The MFN exhibitions 1: Sauriersaal

It is high time that I start a series of posts on the Museum für Naturkunde Berlin (MFN) and its exhibitions. Naturally, with a focus on the dinosaurs.

This post will feature only one of them, and only one image. However, it is a huge image, and preparing it took me all slack time day today and some time on the weekend. And I had a lot of slack time, because of the research I am currently busy with.

I use a NASTRAN-derivate program to do kinetic/dynamic modeling of dinosaur locomotion, specifically Plateosaurus and Diplodocus these days. Models typically start out fairly simple, and are accordingly computed in very short time. You can watch the program go from step to step. But the more the models develop, the more complex they get, and usually computing time grows exponentially. That means that I spend a short time editing a model, then sit back and wait for up to ten minutes. Today, these breaks were in the one to two minute range. Saving and loading models take about a minute, too. During these time I can do other things, but they need to be no-brainers. What means that I need to be able to totally dump them from my brain when the modeling software goes BING!, and then pick them back later without any time loss. Editing photos, especially the mindless task of background removal, is a favorite, or writing short blog posts. For example, this paragr…


aph was written during a short pause, then I picked it up again after adjusting friction values for a foot/ground collision that hadn’t been quite right (in fact, the dinosaur was catapulted off the ground up to two meters).

So I worked hard the last few days on a picture I took on Friday, when the museum was nearly empty. It is a simple side view of the Diplodocus mount, the only one of the sauropods where you can step a comfortable distance away and take good pictures without tilting your camera way back. Giraffatitan requires that, whereas there is too little free room next to Dicraeosaurus (evident here).

However, this is not a simple photos taken with an extreme wide-angle lense and cropped, but rather a panorama photo. I followed my rules, but didn’t bring a tripod. Me = idiot. Exposure times thus had to be short, and the museum’s Sauriersaal, for all its ambient light and spotligths, is a pretty dark place. It is not as dark as many other museums, but it has less light than the AMNH’s dinosaur halls. So I had to crank ISO way up, and as a consequence the pics aren’t really that great. And I needed to increase brightness in my photo program, too. I took new ones, with a tripod today, and will have an image up for comparison soon.

Well, all said that needed saying, there’s the picture (at 25% size; email me if you want the full one). Stitched from 11 individual shots.

MFN mount of a cast of Dipolodocus carnegii. Panorama image made with Hugin. Click through for MUCH larger size!

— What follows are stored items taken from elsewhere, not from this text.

-- ==== Sys2Proof/Certificates/Slice0/Obligations.lean ====
section
/-! DEFINITION. The statements about the part, for the provers. Part time and idle steps are the model's (log 2). -/

open Sys2Proof Sys2Proof.Machine

/-! ## The step -/

/-- The step takes the front command, or on an empty queue the event that is due, or lets one tick pass. Section 1.6.3:
when k ticks pass, PT and tick count them, every running timer has k ticks less, and nothing else changes.
The model's choices in it: the queue is log 1, part time on an empty queue log 2, the order of due events log 7, the
wrap of PT log 18. -/
def Obligations.StepRunsFrontCommand : Prop :=
  (∀ (c : Instr) (rest : List Instr) (s : State), s.pending = c :: rest → step s = exec c { s with pending := rest }) ∧
  (∀ (c : Instr) (s : State), s.pending = [] → dueEvent s = some c → step s = exec c s) ∧
  (∀ s : State, s.pending = [] → dueEvent s = none → step s = .next (elapse 1 s)) ∧
  ∀ (k : Nat) (s : State), s.tick < 100 →
    let t := elapse k s
    let less := fun x : Option Nat => x.map (· - k)
    let m := s.timers
    t.tick < 100 ∧ (100 * t.pt.toNat + t.tick) % 429496729600 = (100 * s.pt.toNat + s.tick + k) % 429496729600 ∧
    t.timers = ⟨m.sample - k, m.fade - k, m.scan - k, m.water - k, m.sequencer - k, m.cvp - k, m.pass - k, m.compute - k⟩ ∧
    t.search = s.search.map (fun r => { r with stepLeft := r.stepLeft - k }) ∧
    t.seq = { s.seq with
      comps := t.seq.comps, lossTimer := less s.seq.lossTimer, failTimer := less s.seq.failTimer
      interlockTicks := if s.seq.interlock.active = true then s.seq.interlockTicks + k else s.seq.interlockTicks } ∧
    (∀ i : CompId, t.seq.comps[i] = { s.seq.comps[i] with
      offTimer := less s.seq.comps[i].offTimer, onTimer := less s.seq.comps[i].onTimer }) ∧
    (∀ p : PortId, t.ports[p] = { s.ports[p] with silenceTimer := less s.ports[p].silenceTimer }) ∧
    t.store = { s.store with left := s.store.left - k } ∧
    t = { s with
      pt := t.pt, tick := t.tick, timers := t.timers, search := t.search, seq := t.seq, ports := t.ports
      store := t.store }

/-- Every command answers a next state, and no command touches the queue of waiting commands.
The model's choices in it: the queue is log 1. -/
def Obligations.EveryCommandCompletesAndKeepsQueue : Prop :=
  ∀ (c : Instr) (s : State), ∃ t, exec c s = .next t ∧ t.pending = s.pending

/-! ## Frames and dispatch (chapters 8 and 11) -/

/-- Decode and encode agree: the frame of every well-formed request that the role may send is dispatched to exactly
that request, with every operand at every value (R152, R172). -/
def Obligations.DispatchRecoversEveryRequest : Prop :=
  ∀ (i : Instr) (role : Role) (p : PortId) (code : Byte) (payload : List Byte),
    wellFormed i = true → mayAsk role i = true → requestFrame i = some (p, code, payload) →
      payload.length ≤ 60 ∧ dispatch p role code payload = .handed i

Why do I remove the background on so many photos, you may ask? The reason is that it always distracts me. That’s especially bad if there are other skeletons in the background (what belongs where?), or if the background is highly colorful and chaotic. The MFN is very bad in this respect, with many-colored walls and lots and lots of windows leading to other, less lofty rooms. Their spotlights are thus shining out from between the ribs of the sauropods. AARGH! Therefore, I go to the trouble of cutting out the background. I’ll soon show some of the nice things that can then be done with the images…..


About Heinrich Mallison

I'm a dinosaur biomech guy
This entry was posted in Dinosauria, Diplodocus, MfN Berlin, Sauropoda, Sauropodomorpha. Bookmark the permalink.

3 Responses to The MFN exhibitions 1: Sauriersaal

  1. Mike Taylor says:

    Very nice! But you’re right that the lack of tripod was a killer for the quality of your base images. I’m looking forward to seeing how the next version looks.

  2. Jay says:

    Very nice.

    Thanks for the link to Hugin too (been looking for a decent photostitcher capable of handling complex mosaics for a time now).